NUCLEAR REGULATORY COMMISSION

OFFICE OF NUCLEAR MATERIAL SAFETY AND SAFEGUARDS

WASHINGTON, D.C. 20555 October 15, 2007 NRC INFORMATION NOTICE 2007-32: OUT-OF-SERVICE EQUIPMENT CONNECTED

TO IN-SERVICE PROCESS LINE RESULTS IN

FISSILE SOLUTION SPILL AT FUEL CYCLE

FACILITY

ADDRESSEES

All licensees authorized to possess a critical mass of special nuclear material.

PURPOSE

The U.S. Nuclear Regulatory Commission (NRC) is issuing this information notice (IN) to inform

addressees of a criticality safety concern regarding failure to fully disconnect out-of-service

equipment from operational equipment at fuel cycle facilities. NRC expects that licensees will

review this information and consider actions, as appropriate, to avoid similar problems.

Suggestions contained in this IN are not NRC requirements; therefore, no specific action or

written response is required.

DESCRIPTION OF CIRCUMSTANCES

An NRC licensee that operates a fuel cycle facility with high-enriched uranium (HEU)

processes, constructed a new facility to convert HEU compounds into concentrated uranyl

nitrate (UN) solution, and process the UN solution through a solvent extraction system, for final

purification. The new solvent extraction system included a tray dissolver and filter system in

two large gloveboxes. The tray dissolver glovebox system, as shown in Figure 1, was designed

to recover small amounts of uranium from various sources and return filtered UN solution

directly to the solvent extraction system.

Delays in the construction of the new facility placed schedule pressure on the licensee. The

tray dissolver glovebox system, installed during facility construction, was considered non- essential to process startup, and finalization of equipment installation was delayed. The tray

dissolver glovebox system was connected to a main HEU solution transfer line which was

connected to the solvent extraction system collection vessel. The tray dissolver glovebox

system was flagged as out-of-service but was not isolated from the main HEU solution

transfer line.

Before initiating operation of the new HEU process system, the licensee conducted reviews of

the newly constructed facility, including requiring process engineers to compare installed piping

and valves to design drawings.
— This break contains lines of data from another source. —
/-- One core with its vault. The model's own: `doneSubs` and `doneDds`, the cards of subscriptions that have ended and the records of
Bracken operations that have completed, so that their completion can be observed (10 R162). `stretch` counts the cycle in
progress and the stretched cycles to come (27 R404). -/
structure Core where
  step    : Nat
  clock   : Nat
  last    : CtxId
  current : Option CtxId
  switching : Bool
  fresh   : Bool
  allot   : Option Allot
  ctxs    : Vector Ctx 4
  vault   : Memory
  vpoison : List Nat
  rpoison : List RWord
  saveRam : Memory
  spoison : List Nat
  ispad   : Memory
  ipoison : List Nat
  marks   : List Nat
  tiles   : Vector (BitVec 262144) 16
  blocks  : Vector (BitVec 32768) 512
  l1      : List L1Line
  tlb     : List TlbEntry
  rules   : Vector (BitVec 256) 64
  inflight : List Flight
  freezeLeft : Nat
  freezeWhy : FreezeCause
  tlbAck  : Bool
  opp     : Opp
  droopMv : Nat
  stretch : Nat
  split   : Nat
  splitAt : Option SplitIssue
  freezes : Vector Nat 6
  firings : Vector Nat 64
  spanEgy : Vector Word 4
  errors  : Nat
  beat    : Beat
  ddq     : Vector (Option DdEntry) 16
  ddSeq   : Nat
  rings   : Vector (Option RingDecl) 4
  subs    : Vector (Option Sub) 4
  doneSubs : List Nat
  doneDds : List Nat
  deriving DecidableEq, Repr

/-! ### Heaths, dies, spaces and engine jobs -/

/-- A heath barrier (19 R301). -/
structure Barrier where
  phase : BitVec 32
  count : Nat
  relTick : Nat
  deriving DecidableEq, Repr

/-- A heath (01 R17): `sensor` is what its temperature sensor shows, `temp` what the last sample read (27 R410). -/
structure Heath where
  bars  : Vector Barrier 4
  gated : Bool
  lost  : Bool
  retired : Bool
  temp  : Int
  sensor : Int
  group : Option Nat
  deriving DecidableEq, Repr

/-- A compute die's shared units: the instruction cache's lines and the die TLB (19 R307, 24 R377). -/
structure Die where
  icache : List L1Line
  tlb    : List TlbEntry
  deriving DecidableEq, Repr

/-- A node of a space (21 Table 21.2). -/
structure Node where
  id    : Nat
  level : Nat
  lo    : Nat
  hi    : Nat
  ref   : Nat
  deriving DecidableEq, Repr

/-- A Bracken space (21 R311, R317, R331). `nodes` lists every node that is not free and is no terminal; `ptes` the leaves
the root monitor changed, with the entries they held before (R311). -/
structure Space where
  group : Nat
  pool  : Nat
  cap   : Nat
  nvars : Nat
  hwm   : Nat
  nodes : List Node
  ord   : List Nat
  ops   : Nat
  badop : Nat
  badref : Nat
  abandon : Nat
  gcs   : Nat
  hits  : Nat
  ptes  : List (Nat × Word)
  deriving DecidableEq, Repr

/-- The kinds of engine job. -/
inductive JobKind where
  | copy | icopy | icinv
  deriving DecidableEq, Repr

/-- A copy-engine or code-load job (19 R280 to R288, R306, R307): the card's address, its 64 bytes once read, its promise,
the tick by which it ends when nothing holds it (R288), the tick of its start, the bundle that started it, the elements
moved, the acknowledgements of a far copy's writes (R283), the code with which it ends, whether it was held, and whether it has
ended (an ended job stays listed, so that its completion can be observed); `past`, whether its card has started another since
(it stays listed while its promise still bears on later jobs, R287). -/
structure Job where
  id    : Nat
  kind  : JobKind
  core  : CoreId
  ctx   : CtxId
  card  : Nat
  image : Option (BitVec 512)
  promise : Option Nat
  dead  : Option Nat
  start : Nat
  hdr   : Word
  moved : List Nat
  acked : Nat
  status : Option Nat
  held  : Bool
  ended : Bool
  past  : Bool
  deriving DecidableEq, Repr

/-- A page walk in progress or waiting, or a held replayable fault (24 R377, R378). -/
structure Walk where
  die   : Fin 12
  asid  : BitVec 7
  page  : Nat
  unit  : BitVec 20
  faulted : Bool
  reported : Bool
  deriving DecidableEq, Repr

/-- A line pinned by a global ATOM (10 R159): its line number, its holder, the context that made it. -/
structure Pin where
  line  : Nat
  heath : Bool
  core  : CoreId
  scope : Scope
  ctx   : CtxId
  deriving DecidableEq, Repr

/-! ### Host queues, launches and partitions -/

/-- A queue descriptor (23 Table 23.4) with the dispatcher's own books (23 R343, R344). The model's own: `flush`, the code with
which its records complete once the host port is up and they can be read (26 R391, R392). -/
structure Queue where
  base   : Word
  tail   : BitVec 16
  head   : BitVec 16
  sizelog : BitVec 4
  prio   : BitVec 2
  cancel : Bool
  frozen : Bool
  owner  : Option (Fin 97)
  age    : Nat
  mapped : Bool
  flush  : Option Nat
  deriving DecidableEq, Repr

/-- A job control block (23 R345). -/
structure Jcb where
  expect : BitVec 32
  done   : BitVec 32
  err    : Bool
  deriving DecidableEq, Repr

/-- A record the dispatcher knows: queue, its 64 bytes, the code with which it ends once that is decided, whether it has
been flushed with that code and only waits for room in the hub to complete (26 R392), whether it has
posted to its job control block, the 64-byte pieces a COPY has moved, whether its work has begun, whether it is a LAUNCH
that waits at the head of its queue, and whether it has completed (a completed LAUNCH or COPY stays listed while a
JCB_RAISE may ask whether it has posted, 23 R345). -/
structure Record where
  id    : Nat
  queue : Fin 4096
  body  : BitVec 512
  code  : Option Nat
  flushed : Bool
  posted : Bool
  moved : List Nat
  begun : Bool
  atHead : Bool
  ended : Bool
  deriving DecidableEq, Repr

/-- How a group is being stopped (23 R350, R351). -/
inductive StopMode where
  | drain | checkpoint | kill
  deriving DecidableEq, Repr

/-- A saved core: contexts, tiles, accumulator blocks, vault, domain save RAM, poison, last beats, rings and unaccepted Bracken
entries (23 R351, 03 R50, 10 R165). -/
structure SavedCore where
  pos    : Nat
  ctxs   : Vector Ctx 4
  tiles  : Vector (BitVec 262144) 16
  blocks : Vector (BitVec 32768) 512
  vault  : Memory
  vpoison : List Nat
  rpoison : List RWord
  saveRam : Memory
  spoison : List Nat
  beats  : Vector (Option Word) 4
  subs   : Vector (Option Sub) 4
  ddq    : Vector (Option DdEntry) 16
  deriving DecidableEq, Repr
During this process, an engineer mistook a diverter valve in the

tray dissolver filter glovebox for a block valve, and the associated as-built drawing was changed

to reflect the error. The incorrect drawing gave the impression that the tray dissolver filter

glovebox was isolated from other process lines and the error was not detected during

subsequent readiness reviews. The diverter valve directed flow towards a sample point, and

could not have impeded solution flow in the process line.

Figure 1 Tray Dissolver Filter Glovebox Equipment Arrangement

Licensee startup procedures included hydrostatic testing of process equipment with natural

(non-enriched) UN solution. On several occasions after system startup, operators observed and

reported yellow solution in the tray dissolver filter glovebox, and these instances were attributed

to the hydrostatic testing. The solutions in the filter glovebox were assumed to be natural UN

solution and were recovered, but not sampled. After a few years of operation, the licensee decided to move the unused tray dissolver glovebox

system to a new location in the facility. UN solution was found in the system filters and

operators drained the system without a specific work procedure and thus did not sample the

solution in the filters, restore the original valve line-up, or fully re-tighten the filter cover bolts.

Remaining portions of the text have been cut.